Eavesliking

Sometimes, when I haven’t been on Twitter in a while, I go look at my friends’ Likes instead of drinking from the timeline firehose. It feels slightly creepy (sorry, Robin), but often yields real gems outside the wind tunnel of my own circles. Sometimes it’s a whole new person to follow, sometimes it’s just a phrase. Today it was this:

our ever-present mutual responsibilities are more visible when we’re at sea […] seafaring makes obvious something that is always true.

(Charlie Loyd)

Hear that? It’s the exhaust-spitting, bolt-rattling din of my brain firing up and gnawing on a new idea.
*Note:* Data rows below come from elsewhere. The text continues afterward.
/-- RIDGE_FRAME_RX (R315): a frame at end `e` of rope `g`. `reports` are the slots that some cell wrote, `entries` the management area,
`hops` and `turned` the trailer. A DOWN rope passes no report. -/
def execRidgeFrameRx (dt : Nat) (g : RopeIx) (e : EndIx) (cairn : List Byte) (reports : List (Fin 64 × List Byte))
    (entries : List (List Byte)) (hops turned : Byte) (s : State) : Host.Outcome State Fault Refusal :=
  s.run fun c0 =>
    let c := c0.advance dt
    let bs := cairn.map BitVec.toNat
    let x := Cairn.read bs
    let fromEnd := bits (bs.getD 1 0) 7 1
    let f := c.frameOf x
    let c1 := if x.isNone then c.inc (Reg.Rope.CAIRN_ERR g) else c
    let c2 := if c1.mode g = 3 then c1
      else reports.foldl (fun c r => c.reportIn g f fromEnd r.1 (r.2.map BitVec.toNat)) c1
    let c3 := entries.foldl (fun c b => c.entryIn (b.map BitVec.toNat)) c2
    c3.trailerIn g e fromEnd hops.toNat (turned.toNat % 128)

/-! ### REPORT_CUTOFF (R111) -/

/-- The report of frame `n` of the cell at `a` closes (R120, R122, R123, R316): AGE, a missing report, and whether the cell held a command
in the frame. (notes/assumptions: 37 DEDUCED) -/
def Chip.closeReport (c : Chip) (n a : Nat) : Chip :=
  let p := c.posn a
  let came := decide (p.lastReport = some n)
  let fresh := decide (p.freshFrame = some n)
  let c1 := if came || decide (c.mode (a / 64) = 3) then c else c.inc (Reg.Rope.REPORT_MISSING (a / 64))
  let c2 := c1.setAt a { p with
    age := if fresh then 0 else min 15 (p.age + 1), quiet := if came then 0 else min 255 (p.quiet + 1) }
  if fresh = false ∨ p.admState ≠ 6 then c2
  else if p.cmdOk then
    if 0 < p.gap then (c2.noteGap a p.gap).setAt a { c2.posn a with gap := 0 } else c2
  else (c2.setAt a { c2.posn a with gap := p.gap + 1 }).cellMissed a

/-- Entries sent in frame `n` or before that have not come back count as unanswered (R105, R307). -/
def Chip.closeEntries (c : Chip) (n g : Nat) : Chip :=
  let lost := (c.rope g).mgmtSent.filter (fun m => decide (0 ≤ signedDiff 32 n m.frame))
  lost.foldl (fun c m => c.entryBack m.tag m.addr 0 0) c

/-- REPORT_CUTOFF (R111, R331): 2.0 µs into the frame the reports of the frame before close, the rank engines start, and the collection
cycle closes. -/
def execReportCutoff (dt : Nat) (s : State) : Host.Outcome State Fault Refusal :=
  s.run fun c0 =>
    let c := c0.advance dt
    let n := c.frameAfter (-1)
    let c1 := (c.populated.flatMap c.ropeCells).foldl (fun c a => c.closeReport n a) c
    let c2 := c1.populated.foldl (fun c g => c.closeEntries n g) c1
    let c3 := (List.range 8).foldl (fun c r => c.setRreg r { c.rreg r with phase := 1 }) c2.policyCutoff
    (c3.hwEvent 0x42).closeCycle

end Sys2Proof.Machine
end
Grrhhrnnguuuhughgrrnnumnn.

Right of Way

I got unexpectedly emotional driving home from my COVID test tonight when a line of cars (myself among them) pulled over to let two blaring firetrucks barrel past on their way to make someone’s Very Bad Day less worse.

There it was! An immediate, unspoken acknowledgement that there are more important things going on right now, followed by straightforward collective action to protect and support the people most involved in addressing the crisis at hand.

It doesn’t take a lot, on a day where I’ve passed a boisterous group of twelve unmasked diners on a restaurant patio, to feel overwhelmed seeing people do something that comes from an ethic of mutual care.

I know pulling off the road for 30 seconds isn’t the same as asking the entire populace to avoid human contact for twelve straight months, but I still wish it could be this easy. We’ve clearly figured out how to do this as a society sometimes, y’know? It’s just a question of extending that behavior in a wider circle.